The 4 quantity set LNCS 9947, LNCS 9948, LNCS 9949, and LNCS 9950 constitutes the court cases of the twenty third foreign convention on Neural details Processing, ICONIP 2016, held in Kyoto, Japan, in October 2016. The 296 complete papers offered have been conscientiously reviewed and chosen from 431 submissions. The four volumes are equipped in topical sections on deep and reinforcement studying; immense facts research; neural information research; robotics and keep an eye on; bio-inspired/energy effective info processing; entire mind structure; neurodynamics; bioinformatics; biomedical engineering; information mining and cybersecurity workshop; desktop studying; neuromorphic undefined; sensory notion; trend popularity; social networks; brain-machine interface; desktop imaginative and prescient; time sequence research; data-driven procedure for extracting latent gains; topological and graph dependent clustering equipment; computational intelligence; info mining; deep neural networks; computational and cognitive neurosciences; idea and algorithms.

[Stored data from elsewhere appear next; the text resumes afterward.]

-- ==== Sys2Proof/Tests/Slice0.lean ====
section
/-! SUPPORT. Tests. Expected results come from R112 (words) and from spec/95_test_vectors.md (the vector is named at each
test); witnesses meet the hypotheses of the statements in Certificates/Slice0/Obligations.lean. -/

namespace Sys2Proof.Tests

open Sys2Proof.Machine

/-! ## WellFormed refuses what no word stands for (R106, R111) -/

theorem test_wellFormed_refuses_legacy_shift_without_source :
    (Instr.shiftRight 1 none).wellFormed .legacy = false ∧ (Instr.shiftLeft 1 none).wellFormed .legacy = false := by decide

theorem test_wellFormed_refuses_modern_shift_with_source :
    (Instr.shiftRight 1 (some 2)).wellFormed .modern = false ∧ (Instr.shiftLeft 1 (some 2)).wellFormed .modern = false := by
  decide

theorem test_wellFormed_refuses_legacy_jumpOffset_with_register :
    (Instr.jumpOffset 0x3F0 (some 3)).wellFormed .legacy = false := by decide

theorem test_wellFormed_refuses_modern_jumpOffset_without_its_register :
    (Instr.jumpOffset 0x3F0 none).wellFormed .modern = false ∧
    (Instr.jumpOffset 0x3F0 (some 4)).wellFormed .modern = false := by decide

theorem test_wellFormed_refuses_machineRoutine_of_a_fixed_word :
    (Instr.machineRoutine 0x0E0).wellFormed .legacy = false ∧ (Instr.machineRoutine 0x0EE).wellFormed .modern = false := by
  decide

/-! ## Decoding: one word of every row of R112, its bits written out -/

theorem test_decode_call : decode .modern 0b0010_0011_0000_0001 = .ok (.call 0x301) := by decide
theorem test_decode_ret : decode .modern 0b0000_0000_1110_1110 = .ok .ret := by decide
theorem test_decode_jump : decode .legacy 0b0001_1010_1011_1100 = .ok (.jump 0xABC) := by decide
theorem test_decode_jumpOffset :
    decode .legacy 0b1011_0011_1111_0000 = .ok (.jumpOffset 0x3F0 none) ∧
    decode .modern 0b1011_0011_1111_0000 = .ok (.jumpOffset 0x3F0 (some 3)) := by decide
theorem test_decode_skipEqualByte : decode .legacy 0b0011_0001_0010_0011 = .ok (.skipEqualByte 1 0x23) := by decide
theorem test_decode_skipNotEqualByte : decode .legacy 0b0100_1010_0000_0111 = .ok (.skipNotEqualByte 0xA 0x07) := by decide
theorem test_decode_skipEqualVariable : decode .legacy 0b0101_0001_0010_0000 = .ok (.skipEqualVariable 1 2) := by decide
theorem test_decode_skipNotEqualVariable :
    decode .legacy 0b1001_0011_1110_0000 = .ok (.skipNotEqualVariable 3 0xE) := by decide
theorem test_decode_skipKey : decode .legacy 0b1110_0001_1001_1110 = .ok (.skipKey 1) := by decide
theorem test_decode_skipNotKey : decode .legacy 0b1110_0101_1010_0001 = .ok (.skipNotKey 5) := by decide
theorem test_decode_setWithByte : decode .legacy 0b0110_0111_1000_1001 = .ok (.setWithByte 7 0x89) := by decide
theorem test_decode_setWithVariable : decode .legacy 0b1000_0011_1111_0000 = .ok (.setWithVariable 3 0xF) := by decide
theorem test_decode_setIndexWithAddress :
    decode .legacy 0b1010_0011_0000_0010 = .ok (.setIndexWithAddress 0x302) := by decide
theorem test_decode_setIndexWithSpriteAddress :
    decode .legacy 0b1111_0100_0010_1001 = .ok (.setIndexWithSpriteAddress 4) := by decide
theorem test_decode_addWithByte : decode .legacy 0b0111_0001_1111_1110 = .ok (.addWithByte 1 0xFE) := by decide
theorem test_decode_addWithVariable : decode .legacy 0b1000_0000_0001_0100 = .ok (.addWithVariable 0 1) := by decide
theorem test_decode_addIndexWithVariable :
    decode .legacy 0b1111_0110_0001_1110 = .ok (.addIndexWithVariable 6) := by decide
theorem test_decode_subWithVariable : decode .legacy 0b1000_0000_0001_0101 = .ok (.subWithVariable 0 1) := by decide
theorem test_decode_subWithVariableNot :
    decode .legacy 0b1000_0000_0001_0111 = .ok (.subWithVariableNot 0 1) := by decide
theorem test_decode_shiftRight :
    decode .legacy 0b1000_0001_0010_0110 = .ok (.shiftRight 1 (some 2)) ∧
    decode .modern 0b1000_0001_0010_0110 = .ok (.shiftRight 1 none) := by decide
theorem test_decode_shiftLeft :
    decode .legacy 0b1000_0001_0010_1110 = .ok (.shiftLeft 1 (some 2)) ∧
    decode .modern 0b1000_0001_0010_1110 = .ok (.shiftLeft 1 none) := by decide
theorem test_decode_or : decode .legacy 0b1000_0001_0010_0001 = .ok (.or 1 2) := by decide
theorem test_decode_and : decode .legacy 0b1000_0001_0010_0010 = .ok (.and 1 2) := by decide
theorem test_decode_xor : decode .legacy 0b1000_0001_0010_0011 = .ok (.xor 1 2) := by decide
theorem test_decode_clearScreen : decode .legacy 0b0000_0000_1110_0000 = .ok .clearScreen := by decide
theorem test_decode_draw : decode .legacy 0b1101_0001_0010_1111 = .ok (.draw 1 2 0xF) := by decide
theorem test_decode_setVariableWithDelayTimer :
    decode .legacy 0b1111_0001_0000_0111 = .ok (.setVariableWithDelayTimer 1) := by decide
theorem test_decode_setDelayTimer : decode .legacy 0b1111_0010_0001_0101 = .ok (.setDelayTimer 2) := by decide
theorem test_decode_setSoundTimer : decode .legacy 0b1111_0011_0001_1000 = .ok (.setSoundTimer 3) := by decide
theorem test_decode_storeRegisters : decode .legacy 0b1111_0011_0101_0101 = .ok (.storeRegisters 3) := by decide
theorem test_decode_loadIntoRegisters : decode .legacy 0b1111_0001_0110_0101 = .ok (.loadIntoRegisters 1) := by decide
theorem test_decode_storeDecimalConversion :
    decode .legacy 0b1111_1000_0011_0011 = .ok (.storeDecimalConversion 8) := by decide
theorem test_decode_waitForKey : decode .legacy 0b1111_1111_0000_1010 = .ok (.waitForKey 0xF) := by decide
theorem test_decode_randomAnd : decode .legacy 0b1100_0011_0000_1111 = .ok (.randomAnd 3 0x0F) := by decide
theorem test_decode_machineRoutine : decode .legacy 0b0000_0000_1110_0001 = .ok (.machineRoutine 0x0E1) := by decide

Namely, the hidden layers are commonly used by both actor and critic. In the learning of the critic, Temporal Difference (TD) error rˆt is used rˆt = rt + γP (st ) − P (st−1 ) (1) where rt is a reward, γ is a discount factor, st is a state vector, and P (st ) denotes a state value. The state value at t − 1, P (st−1 ) is trained by P T (st−1 ) = P (st−1 ) + rˆt = rt + γP (st ) (2) where P T (st−1 ) denotes the training signal for the state value. On the other hand, the actor output vector a(st−1 ) is trained by aT (st−1 ) = a(st−1 ) + rˆt rndt−1 (3) 34 K.

567–572 (2015) 10. : Mastering the game of go with deep neural networks and tree search. Nature 529(7587), 484–489 (2016) 11. : Density Ratio Estimation in Machine Learning. Cambridge University Press, Cambridge (2012) 12. : On scalability, generalization, and hybridization of coevolutionary learning: a case study for Othello. IEEE Trans. Comput. Intell. AI Games 5(3), 214–226 (2013) 13. : Efficient computation of optimal actions. PNAS 106(28), 11478– 11483 (2009) 14. : Inverse reinforcement learning using dynamic policy programming.

IJCV, 1–42, April 2015 13. : Deep fisher networks for large-scale image classification. , Weinberger, K. ) NIPS 2013, pp. 163–171 (2013) 14. : Two-stream convolutional networks for action recognition in videos. , Weinberger, K. ) NIPS 2014, pp. 568–576 (2014) 15. : Very deep convolutional networks for largescaleimage recognition. In: ICLR 2015 (2015) 16. : Deepface: closing the gap to humanlevel performance in face verification. In: IEEE CVPR 2014, pp. 1701–1708 (2014) 17. : Action recognition with improved trajectories.